Question ID: #933
For three unit vectors $\vec{a}, \vec{b}, \vec{c}$ satisfying $|\vec{a}-\vec{b}|^{2}+|\vec{b}-\vec{c}|^{2}+|\vec{c}-\vec{a}|^{2}=9$ and $|2\vec{a}+k\vec{b}+k\vec{c}|=3,$ the positive value of k is:
- (1) 3
- (2) 6
- (3) 4
- (4) 5
Solution:
Given $|\vec{a}| = |\vec{b}| = |\vec{c}| = 1$.
The first condition is:
$$|\vec{a}-\vec{b}|^2 + |\vec{b}-\vec{c}|^2 + |\vec{c}-\vec{a}|^2 = 9$$
Expand using $|\vec{x}-\vec{y}|^2 = |\vec{x}|^2 + |\vec{y}|^2 – 2\vec{x}\cdot\vec{y}$:
$$(2 – 2\vec{a}\cdot\vec{b}) + (2 – 2\vec{b}\cdot\vec{c}) + (2 – 2\vec{c}\cdot\vec{a}) = 9$$
$$6 – 2(\vec{a}\cdot\vec{b} + \vec{b}\cdot\vec{c} + \vec{c}\cdot\vec{a}) = 9$$
$$-2(\vec{a}\cdot\vec{b} + \vec{b}\cdot\vec{c} + \vec{c}\cdot\vec{a}) = 3 \Rightarrow \vec{a}\cdot\vec{b} + \vec{b}\cdot\vec{c} + \vec{c}\cdot\vec{a} = -\frac{3}{2}$$
We know that $|\vec{a}+\vec{b}+\vec{c}|^2 = |\vec{a}|^2 + |\vec{b}|^2 + |\vec{c}|^2 + 2(\vec{a}\cdot\vec{b} + \vec{b}\cdot\vec{c} + \vec{c}\cdot\vec{a})$.

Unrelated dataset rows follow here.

/-- The register kinds of chapter 13. -/
def regKindsCh13 : List RegKind := [
  ⟨0x8f010, [], 0x0, [⟨31, 31, .rw⟩, ⟨30, 30, .w1c⟩, ⟨26, 24, .rw⟩, ⟨21, 16, .rw⟩, ⟨8, 0, .rw⟩], none⟩,
  ⟨0x8f014, [], 0x0, [⟨31, 0, .rw⟩], none⟩,
  ⟨0x8f020, [], 0x3e8, [⟨31, 31, .rwl⟩, ⟨11, 0, .rwl⟩], some (0x8f020, 31)⟩,
  ⟨0x8f024, [], 0x0, [⟨31, 31, .ro⟩, ⟨30, 28, .ro⟩, ⟨23, 16, .ro⟩, ⟨15, 0, .ro⟩], none⟩,
  ⟨0x8e000, [], 0x0, [⟨31, 31, .wo⟩, ⟨10, 8, .rw⟩, ⟨5, 0, .rw⟩], none⟩,
  ⟨0x8e004, [], 0x0, [⟨31, 0, .ro⟩], none⟩,
  ⟨0x8e008, [], 0x0, [⟨31, 0, .ro⟩], none⟩,
  ⟨0x8e00c, [], 0x0, [⟨31, 0, .ro⟩], none⟩,
  ⟨0x8e010, [], 0x0, [⟨31, 0, .ro⟩], none⟩]

/-- The register kinds of chapter 14. -/
def regKindsCh14 : List RegKind := [
  ⟨0x70000, [], 0x0, [⟨31, 31, .rwl⟩, ⟨30, 30, .w1c⟩, ⟨7, 0, .rwl⟩], some (0x70000, 31)⟩,
  ⟨0x70004, [], 0x0, [⟨31, 27, .rwl⟩, ⟨26, 0, .rwl⟩], some (0x70000, 31)⟩,
  ⟨0x70010, [(0x10, 8)], 0x0, [⟨26, 0, .rwl⟩], some (0x70000, 31)⟩,
  ⟨0x70014, [(0x10, 8)], 0x0, [⟨23, 0, .rwl⟩], some (0x70000, 31)⟩,
  ⟨0x70018, [(0x10, 8)], 0x0, [⟨23, 0, .ro⟩], none⟩,
  ⟨0x70090, [], 0x0, [⟨31, 16, .rc⟩, ⟨15, 0, .rc⟩], none⟩,
  ⟨0x700a0, [], 0x0, [⟨10, 8, .rw⟩, ⟨5, 0, .rw⟩], none⟩,
  ⟨0x700a4, [], 0x0, [⟨23, 0, .ro⟩], none⟩]

/-- The register kinds of chapter 15. -/
def regKindsCh15 : List RegKind := [
  ⟨0x400f00, [], 0x0, [⟨31, 31, .rwl⟩, ⟨23, 12, .rwl⟩, ⟨8, 8, .rwl⟩, ⟨4, 2, .rwl⟩, ⟨1, 0, .rwl⟩], some (0x400f00, 31)⟩,
  ⟨0x400f04, [], 0x0, [⟨31, 31, .ro⟩, ⟨30, 30, .ro⟩, ⟨23, 16, .ro⟩, ⟨15, 12, .ro⟩, ⟨11, 11, .ro⟩, ⟨9, 0, .ro⟩], none⟩,
  ⟨0x400000, [(0x10000, 8)], 0x780006, [⟨25, 16, .rw⟩, ⟨2, 2, .rw⟩, ⟨1, 1, .rw⟩, ⟨0, 0, .rw⟩], none⟩,
  ⟨0x400004, [(0x10000, 8)], 0x20401004, [⟨31, 24, .rw⟩, ⟨23, 16, .rw⟩, ⟨15, 8, .rw⟩, ⟨7, 0, .rw⟩], none⟩,
  ⟨0x400008, [(0x10000, 8)], 0x0, [⟨31, 31, .ro⟩, ⟨30, 28, .ro⟩, ⟨23, 16, .rc⟩, ⟨11, 8, .ro⟩, ⟨7, 0, .ro⟩], none⟩,
  ⟨0x40000c, [(0x10000, 8)], 0x0, [⟨31, 24, .rc⟩, ⟨23, 16, .rc⟩, ⟨15, 0, .rc⟩], none⟩,
  ⟨0x400010, [(0x10000, 8)], 0x0, [⟨31, 31, .w1c⟩, ⟨30, 29, .ro⟩, ⟨26, 0, .ro⟩], none⟩,
  ⟨0x400020, [(0x10000, 8)], 0x6003c, [⟨23, 16, .rw⟩, ⟨15, 0, .rw⟩], none⟩,
  ⟨0x400100, [(0x10000, 8), (0x8, 4), (0x4, 2)], 0x40402020, [⟨31, 24, .ro⟩, ⟨23, 16, .ro⟩, ⟨13, 8, .ro⟩, ⟨5, 0, .ro⟩], none⟩,
  ⟨0x400120, [(0x10000, 8), (0x4, 4)], 0x40, [⟨7, 0, .ro⟩], none⟩,
  ⟨0x400140, [(0x10000, 8), (0x8, 4), (0x4, 2)], 0xffffffff, [⟨31, 24, .ro⟩, ⟨23, 16, .ro⟩, ⟨15, 8, .ro⟩, ⟨7, 0, .ro⟩], none⟩]

/-- The register kinds of chapter 16. -/
def regKindsCh16 : List RegKind := [
  ⟨0x500000, [], 0x0, [⟨31, 31, .ro⟩, ⟨30, 30, .ro⟩, ⟨29, 29, .w1c⟩, ⟨23, 20, .ro⟩, ⟨12, 8, .ro⟩, ⟨7, 0, .ro⟩], none⟩,
  ⟨0x500004, [], 0x0, [⟨31, 31, .rwl⟩, ⟨30, 30, .rwl⟩, ⟨29, 29, .rwl⟩, ⟨26, 0, .rwl⟩], some (0x500004, 31)⟩,
  ⟨0x500008, [], 0x0, [⟨31, 16, .rc⟩, ⟨15, 0, .rc⟩], none⟩]

/-- The register kinds of chapter 17. -/
def regKindsCh17 : List RegKind := [
  ⟨0x40000, [], 0xa00a0, [⟨31, 31, .rwl⟩, ⟨23, 16, .rw⟩, ⟨7, 7, .rwl⟩, ⟨6, 6, .rwl⟩, ⟨5, 5, .rwl⟩, ⟨1, 1, .rwl⟩, ⟨0, 0, .rw⟩], some (0x40000, 31)⟩,
  ⟨0x40004, [], 0x0, [⟨31, 29, .ro⟩, ⟨28, 28, .ro⟩, ⟨23, 16, .rc⟩, ⟨15, 8, .rc⟩], none⟩,
  ⟨0x40010, [], 0x0, [⟨31, 0, .ro⟩], none⟩,
  ⟨0x40014, [], 0x0, [⟨31, 0, .ro⟩], none⟩,
  ⟨0x40018, [], 0x0, [⟨31, 16, .ro⟩, ⟨15, 0, .ro⟩], none⟩,
  ⟨0x40020, [], 0x0, [⟨31, 0, .rw⟩], none⟩,
  ⟨0x40024, [], 0x0, [⟨31, 0, .rw⟩], none⟩,
  ⟨0x40028, [], 0x0, [⟨31, 16, .rw⟩, ⟨15, 0, .rw⟩], none⟩,
  ⟨0x4002c, [], 0x0, [⟨31, 0, .rw⟩], none⟩,
  ⟨0x40030, [], 0x0, [⟨1, 1, .wo⟩, ⟨0, 0, .wo⟩], none⟩,
  ⟨0x40040, [], 0x0, [⟨31, 0, .rw⟩], none⟩,
  ⟨0x40044, [], 0x2, [⟨7, 0, .rw⟩], none⟩,
  ⟨0x40048, [], 0x0, [⟨31, 0, .ro⟩], none⟩,
  ⟨0x40050, [], 0xc841, [⟨19, 8, .rwl⟩, ⟨7, 4, .rwl⟩, ⟨3, 0, .rwl⟩], some (0x40000, 31)⟩,
  ⟨0x40054, [], 0x6403e8, [⟨31, 16, .rwl⟩, ⟨15, 0, .rwl⟩], some (0x40000, 31)⟩,
  ⟨0x40058, [(0x4, 2)], 0x0, [⟨31, 0, .rw⟩], none⟩,
  ⟨0x40060, [], 0x0, [⟨31, 0, .rw⟩], none⟩,
  ⟨0x40064, [], 0x64, [⟨9, 0, .rw⟩], none⟩,
  ⟨0x40080, [(0x10, 2)], 0x0, [⟨11, 8, .rwl⟩, ⟨2, 2, .rwl⟩, ⟨1, 0, .rwl⟩], some (0x40000, 31)⟩,
  ⟨0x40084, [(0x10, 2)], 0x0, [⟨31, 31, .ro⟩, ⟨30, 30, .ro⟩, ⟨29, 29, .ro⟩, ⟨28, 28, .ro⟩, ⟨27, 24, .ro⟩, ⟨21, 16, .ro⟩, ⟨15, 0, .ro⟩], none⟩,
  ⟨0x400a0, [], 0x32, [⟨9, 0, .rwl⟩], some (0x40000, 31)⟩,
  ⟨0x400b0, [(0x4, 2)], 0x0, [⟨31, 16, .rwl⟩, ⟨15, 0, .rwl⟩], some (0x40000, 31)⟩,
  ⟨0x40100, [(0x10, 8)], 0x0, [⟨31, 31, .rw⟩, ⟨30, 30, .w1c⟩, ⟨29, 29, .rw⟩, ⟨28, 28, .rw⟩, ⟨27, 24, .rc⟩, ⟨23, 0, .rw⟩], none⟩,
  ⟨0x40104, [(0x10, 8)], 0x0, [⟨31, 0, .rw⟩], none⟩,
  ⟨0x40108, [(0x10, 8)], 0x0, [⟨31, 0, .rw⟩], none⟩,
  ⟨0x4010c, [(0x10, 8)], 0x0, [⟨31, 0, .rw⟩], none⟩,
  ⟨0x40200, [(0x10, 8)], 0x0, [⟨31, 31, .rw⟩, ⟨30, 29, .rw⟩, ⟨28, 28, .w1c⟩, ⟨7, 7, .wo⟩, ⟨2, 0, .ro⟩], none⟩,
  ⟨0x40204, [(0x10, 8)], 0x0, [⟨31, 31, .ro⟩, ⟨29, 0, .ro⟩], none⟩,
  ⟨0x40208, [(0x10, 8)], 0x0, [⟨31, 0, .ro⟩], none⟩]

/-- The register kinds of chapter 18. -/
def regKindsCh18 : List RegKind := [
  ⟨0x907f0, [], 0x0, [⟨31, 31, .rwl⟩, ⟨2, 2, .w1c⟩, ⟨1, 1, .ro⟩, ⟨0, 0, .wo⟩], some (0x907f0, 31)⟩,
  ⟨0x90ff0, [], 0x0, [⟨31, 31, .w1c⟩, ⟨30, 30, .rw⟩, ⟨26, 16, .rw⟩, ⟨5, 0, .ro⟩], none⟩]

/-- The register kinds of chapter 19. -/
def regKindsCh19 : List RegKind := [
  ⟨0x20000, [], 0x1, [⟨9, 9, .w1c⟩, ⟨8, 8, .w1c⟩, ⟨7, 7, .w1c⟩, ⟨6, 6, .w1c⟩, ⟨5, 5, .w1c⟩, ⟨4, 4, .w1c⟩, ⟨3, 3, .ro⟩, ⟨2, 2, .w1c⟩, ⟨1, 1, .w1c⟩, ⟨0, 0, .w1c⟩], none⟩,
  ⟨0x20010, [(0x4, 8)], 0x0, [⟨31, 0, .w1c⟩], none⟩,
  ⟨0x20040, [], 0x0, [⟨31, 16, .wo⟩, ⟨0, 0, .wo⟩], none⟩,
  ⟨0x20044, [], 0x0, [⟨31, 31, .wo⟩, ⟨30, 30, .ro⟩, ⟨5, 0, .rw⟩], none⟩,
  ⟨0x20048, [], 0x0, [⟨31, 31, .wo⟩, ⟨30, 30, .ro⟩, ⟨29, 29, .w1c⟩, ⟨15, 8, .rw⟩, ⟨4, 0, .rw⟩], none⟩,
  ⟨0x20050, [], 0x0, [⟨31, 31, .ro⟩, ⟨30, 30, .ro⟩, ⟨29, 28, .ro⟩, ⟨27, 27, .w1c⟩, ⟨9, 8, .ro⟩, ⟨1, 0, .ro⟩], none⟩,
  ⟨0x30000, [(0x4, 8)], 0x0, [⟨31, 0, .ro⟩], none⟩,
  ⟨0x30020, [], 0x10064, [⟨16, 16, .rw⟩, ⟨15, 0, .rw⟩], none⟩,
  ⟨0x30024, [], 0x0, [⟨31, 16, .ro⟩, ⟨15, 0, .rw⟩], none⟩,
  ⟨0x30040, [(0x4, 30)], 0x0, [⟨31, 0, .ro⟩], none⟩]

/-- The register kinds of chapter 20. -/
def regKindsCh20 : List RegKind := [
  ⟨0x10010, [], 0x0, [⟨31, 31, .rwl⟩, ⟨0, 0, .rwl⟩], some (0x10010, 31)⟩,
  ⟨0x10014, [], 0x0, [⟨0, 0, .w1c⟩], none⟩,
  ⟨0x50000, [], 0x1, [⟨31, 31, .rwl⟩, ⟨0, 0, .rwl⟩], some (0x50000, 31)⟩,
  ⟨0x50004, [], 0x0, [⟨31, 0, .ro⟩], none⟩,
  ⟨0x50008, [], 0x0, [⟨31, 16, .rc⟩, ⟨15, 0, .rc⟩], none⟩,
  ⟨0x50010, [], 0x0, [⟨11, 0, .rw⟩], none⟩,
  ⟨0x50040, [(0x4, 16)], 0x0, [⟨31, 0, .ro⟩], none⟩,
  ⟨0x50020, [], 0x0, [⟨15, 0, .rw⟩], none⟩,
  ⟨0x50024, [], 0x0, [⟨23, 16, .rwl⟩, ⟨15, 0, .rwl⟩], some (0x50000, 31)⟩,
  ⟨0x50028, [], 0x0, [⟨5, 0, .rw⟩], none⟩,
  ⟨0x5002c, [], 0x0, [⟨31, 31, .rwl⟩, ⟨30, 30, .rwl⟩, ⟨29, 29, .rwl⟩, ⟨28, 28, .w1c⟩, ⟨27, 24, .rwl⟩, ⟨15, 0, .rwl⟩], some (0x50000, 31)⟩,
  ⟨0x50080, [(0x4, 8)], 0x0, [⟨23, 0, .rwl⟩], some (0x50000, 31)⟩]

/-- The register kinds of chapter 21. -/
def regKindsCh21 : List RegKind := [
  ⟨0x4c0000, [(0x100, 2)], 0x100, [⟨26, 16, .rw⟩, ⟨15, 15, .rw⟩, ⟨8, 8, .rw⟩, ⟨5, 5, .rw⟩, ⟨4, 4, .rw⟩, ⟨1, 0, .rw⟩], none⟩,
  ⟨0x4c0004, [(0x100, 2)], 0x0, [⟨7, 7, .ro⟩, ⟨6, 6, .ro⟩, ⟨5, 5, .ro⟩, ⟨3, 3, .w1c⟩, ⟨2, 2, .w1c⟩, ⟨1, 1, .w1c⟩, ⟨0, 0, .w1c⟩], none⟩,
  ⟨0x580040, [], 0x2000000, [⟨31, 31, .wo⟩, ⟨30, 30, .ro⟩, ⟨29, 29, .w1c⟩, ⟨28, 28, .w1c⟩, ⟨27, 27, .rw⟩, ⟨26, 25, .rw⟩, ⟨22, 16, .rw⟩, ⟨15, 8, .rw⟩, ⟨7, 0, .rw⟩], none⟩,
  ⟨0x580050, [(0x4, 8)], 0x0, [⟨31, 0, .rw⟩], none⟩,
  ⟨0x580000, [], 0x0, [⟨31, 16, .rw⟩, ⟨15, 0, .rw⟩], none⟩,
  ⟨0x580004, [], 0x0, [⟨31, 16, .w1c⟩, ⟨15, 0, .ro⟩], none⟩,
  ⟨0x580100, [], 0x0, [⟨8, 8, .ro⟩, ⟨7, 0, .rw⟩], none⟩,
  ⟨0x580104, [], 0x28b, [⟨15, 0, .rw⟩], none⟩,
  ⟨0x580108, [], 0x3, [⟨26, 16, .rw⟩, ⟨15, 15, .rw⟩, ⟨11, 8, .rw⟩, ⟨6, 6, .rw⟩, ⟨5, 4, .rw⟩, ⟨3, 3, .rw⟩, ⟨2, 2, .rw⟩, ⟨1, 1, .rw⟩, ⟨0, 0, .rw⟩], none⟩,
  ⟨0x58010c, [], 0x0, [⟨20, 16, .ro⟩, ⟨12, 8, .ro⟩, ⟨5, 5, .ro⟩, ⟨4, 4, .w1c⟩, ⟨3, 3, .w1c⟩, ⟨2, 2, .w1c⟩, ⟨1, 1, .w1c⟩, ⟨0, 0, .w1c⟩], none⟩,
  ⟨0x580200, [], 0x0, [⟨31, 31, .wo⟩, ⟨30, 30, .ro⟩, ⟨29, 29, .rw⟩, ⟨28, 28, .rw⟩, ⟨14, 8, .rw⟩, ⟨7, 0, .rw⟩], none⟩,
  ⟨0x580300, [], 0x0, [⟨31, 24, .ro⟩], none⟩,
  ⟨0x580400, [], 0x0, [⟨31, 31, .rwl⟩, ⟨0, 0, .rwl⟩], some (0x580400, 31)⟩,
  ⟨0x580204, [], 0x0, [⟨31, 0, .rw⟩], none⟩,
  ⟨0x580210, [(0x4, 16)], 0x0, [⟨31, 0, .rw⟩], none⟩]

/-- Every register kind of the specification. -/
def regKinds : List RegKind :=
  regKindsCh02 ++ regKindsCh03 ++ regKindsCh04 ++ regKindsCh05 ++ regKindsCh07 ++ regKindsCh08 ++ regKindsCh09 ++ regKindsCh10 ++ regKindsCh11 ++ regKindsCh12 ++ regKindsCh13 ++ regKindsCh14 ++ regKindsCh15 ++ regKindsCh16 ++ regKindsCh17 ++ regKindsCh18 ++ regKindsCh19 ++ regKindsCh20 ++ regKindsCh21

end Sys2Proof.Machine
end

$$|\vec{a}+\vec{b}+\vec{c}|^2 = 1 + 1 + 1 + 2\left(-\frac{3}{2}\right) = 3 – 3 = 0$$
Since the magnitude squared is 0, the vector sum must be the zero vector:
$$\vec{a} + \vec{b} + \vec{c} = \vec{0} \Rightarrow \vec{b} + \vec{c} = -\vec{a}$$
Now consider the second condition:
$$|2\vec{a} + k(\vec{b} + \vec{c})| = 3$$
Substitute $\vec{b} + \vec{c} = -\vec{a}$:
$$|2\vec{a} + k(-\vec{a})| = 3$$
$$|(2-k)\vec{a}| = 3$$
$$|2-k| |\vec{a}| = 3$$
Since $|\vec{a}| = 1$:
$$|2-k| = 3$$
$$2-k = 3 \quad \text{or} \quad 2-k = -3$$
$$k = -1 \quad \text{or} \quad k = 5$$
We need the positive value of $k$.
$$k = 5$$
Ans. (4)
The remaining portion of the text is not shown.